What I need :slight_smile:

  1. Sync All Files from SFTP/FolderName to GDrive:/FolderName. This is used for archiving (because we use rclone copy command w/o file/folder delete on destination.
  2. We need to know what files is synced during the last sync and copy (using rclone copy) those files only to GDRIVE/Folder2 in such order:
    2.1. If file name contains "request" and line count in file (wc -l < filename.csv) is more than 5 lines - move this file to GDrive/Folder2/Request/
    2.2. If the file name contains "adinfo" , adinfo file format is: Pattern1_adinfo_DDMMYYYY.csv - move this file to GDrive:/Folder2/Pattern1/adinfo/DDMMYYYY/Pattern1_adinfo_DDMMYYYY.csv. Here I need to extract Pattern1, DDMMYYYY from the filename and create the directories on the destionation.
    2.3. If new folder is synced (during the first command) and this Folder located on Grive:/Folder1/PreambulaDDMMYYYY copy this folder to Gdrive:/Folder2/Out_Folder/PreambulaDDMMYYYY

So, I understand how work the 1st part of my task for Archiving. But I can't accomplish the 2nd part of my task. I understand that I need to know somehow what files was synced when I launch the 1st command.
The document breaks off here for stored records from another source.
/-! ### The Host's accesses -/

/-- Acceptance sets BUSY, the pending command, CMD and CODE together (R23). -/
theorem State.Inv.acceptCommand (h : s.Inv) (w : Word) : (acceptCommand w s).Inv where
  busy_pending := rfl
  pending_cmd _ hp := (Option.some.inj hp).symm
  code_pending := iff_of_true rfl rfl
  done_idle _ := rfl
  cursor := h.cursor
  scratch_valid := h.scratch_valid
  scratch_released := h.scratch_released
  mem_wf := h.mem_wf
  raced_idle hb := nomatch hb

theorem writeStatus_eq (w : Word) (st : Status) :
    writeStatus w st = ⟨st.busy, st.done && !w.getLsbD 1, st.code⟩ := by
  unfold writeStatus
  cases w.getLsbD 1 <;> simp

/-- A store to a register other than CMD and STATUS changes the operand registers at most (R39, R45). -/
theorem storeRegister_frame {r : RegName} (hc : r ≠ .cmd) (hs : r ≠ .status) (w : Word) (s : State) :
    storeRegister r w s = { s with args := (storeRegister r w s).args } := by
  cases r
  case cmd => exact absurd rfl hc
  case status => exact absurd rfl hs
  all_goals rfl

theorem State.Inv.storeRegister (h : s.Inv) (hb : s.status.busy = false) (r : RegName) (w : Word) :
    (storeRegister r w s).Inv := by
  by_cases hc : r = .cmd
  · subst hc; exact h.acceptCommand w
  by_cases hs : r = .status
  · subst hs
    rw [Machine.storeRegister, writeStatus_eq]
    exact ⟨h.busy_pending, h.pending_cmd, h.code_pending, fun hbusy => absurd hbusy (by simp [hb]), h.cursor,
      h.scratch_valid, h.scratch_released, h.mem_wf, h.raced_idle⟩
  · rw [storeRegister_frame hc hs]
    exact h.of_same rfl

theorem State.Inv.loadRegister (h : s.Inv) (r : RegName) : (loadRegister r s).Inv := by
  unfold Machine.loadRegister
  split <;> exact h.of_same rfl

theorem State.Inv.hostPoll (h : s.Inv) : (hostPoll s).Inv := by
  unfold Machine.hostPoll
  split
  · exact (h.loadRegister .status).of_same rfl
  · exact h.loadRegister .status

theorem State.Inv.noteHostWrite (h : s.Inv) (a : Nat) : (noteHostWrite a s).Inv := by
  cases hb : s.status.busy with
  | true =>
    rw [noteHostWrite_busy hb]
    exact ⟨h.busy_pending, h.pending_cmd, h.code_pending, h.done_idle, h.cursor, h.scratch_valid, h.scratch_released,
      h.mem_wf, fun hidle => absurd (hb.symm.trans hidle) (by decide)⟩
  | false =>
    rw [noteHostWrite_idle hb]
    exact h.of_same rfl

theorem State.Inv.hostLoad {n : Nat} {a : Word} (h : s.Inv) (hl : hostLoad n a s = .next t) : t.Inv := by
  rcases hostLoad_next hl with ⟨r, rfl⟩ | rfl
  · exact h.loadRegister r
  · exact h.of_same rfl

theorem State.Inv.hostStore {n : Nat} {a w : Word} (h : s.Inv) (hs : hostStore n a w s = .next t) : t.Inv := by
  rcases hostStore_next hs with rfl | ⟨hb, r, rfl⟩
  · exact h
  · exact h.storeRegister hb r w

theorem State.Inv.hostMemLoad {a : Word} (h : s.Inv) (hl : hostMemLoad a s = .next t) : t.Inv := by
  obtain ⟨w, rfl | rfl⟩ := hostMemLoad_next hl <;> exact h.of_same rfl
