-- ==== Sys2Proof/Machine/Duty.lean ====
section
/-! DEFINITION. The duty-protocol commands (format DUTY_CMD, R128, R129). -/

namespace Sys2Proof.Machine

/-- SETPOWER (R128, R156, R157). -/
def execSetPower (word : Word32) (s : State) : Host.Outcome State Fault Refusal :=
  .next (s.cycle (some (.setPower (powerOf s.build.powerEncoding word))))

/-- DUTY_IGNORE (R129, R222): the frame is dropped whatever its opcode, and the cycle runs without a command (R203). -/
def execDutyIgnore (_opcode : Byte) (s : State) : Host.Outcome State Fault Refusal :=
  .next (s.cycle none)

end Sys2Proof.Machine
end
And after I need to copy them into the separate folder and organize it.

I hope, now I'm was clear :slight_smile: Apologies for confusing you

Thanks Sergejs!

Good explanation, pretty sure I got it right now :slight_smile:

I will make my answer a little brief and assume some script experience, so please ask if things are unclear.

I suggest you add --log-level=INFO --log-file=archive_sync.log to the sync to the archive, then the log file will among other things contain an INFO line for each file copied.

You will then be able to make a script, that first extract the new filenames (and their location in the archive) using sed and regex something like this:
https://forum.rclone.org/t/how-to-extract-file-names-after-move-command-is-successfully-done/33725/3

and then iterate over the list of new files to determine where to (optionally) place an extra (server side) copy using the following rules:

Here you also need (some) of the actual content of the file. You can either make a rclone copy from GDrive to a local temp folder and then do the wc -l, or perhaps it is possible and faster to do it directly on the output from rclone cat (perhaps using --head or --count).

When decided what to do you can do a server side copy something like this:

rclone copy GDrive:/FolderName/archive/some/folder/filename.csv GDrive:Folder2/Request

When you have extracted the pattern then just do a server side copy something like this:

rclone copy GDrive:/FolderName/archive/some/folder/filename.csv GDrive:/Folder2/Pattern1/adinfo/DDMMYYYY/Pattern1_adinfo_DDMMYYYY.csv

any non existing higher level directories will be created automatically.

Not sure I fully understand this, but perhaps it is just something like

rclone copy GDrive:/FolderName/PreambulaDDMMYYYY GDrive:/Folder2/Out_Folder/PreambulaDDMMYYYY

Hope I got it somewhat right and (most of) the above gives meaning to you :sweat_smile:

Great explanation, Ole!

Looks the right way for me! Thank you for advising me.

That mean, I should run the bash script when syncing Archive. The script should contain command lines in my case:

  1. rclone copy SFTP:/Folder1 GDrive:/Folder1 --log-level=INFO --log-file=archive_sync.log
  2. Extract filenames/directories from archive_sync.log file
    3,4,5 ... is "rclone copy ..." commands with defined rules to a specifc destination Folder ( adinfo, request, folders) depends on files/folder count in archive_sync.log

You are my savior, Ole! I will keep you posted about the results :slight_smile:

1 Like

Hi Ole,

Just for your info - after advising me "how to get file list from the log file", I complete must task with filtering using bash script. All works great!!!

The only thing rclone cat XXXX --tail command works slowly ( approx. 6 sec for each file). It doesn't matter for me, because I'm not having a huge file count during the last sync.

All Rclone Team - Have an amazing weekend!

This topic was automatically closed 30 days after the last reply. New replies are no longer allowed.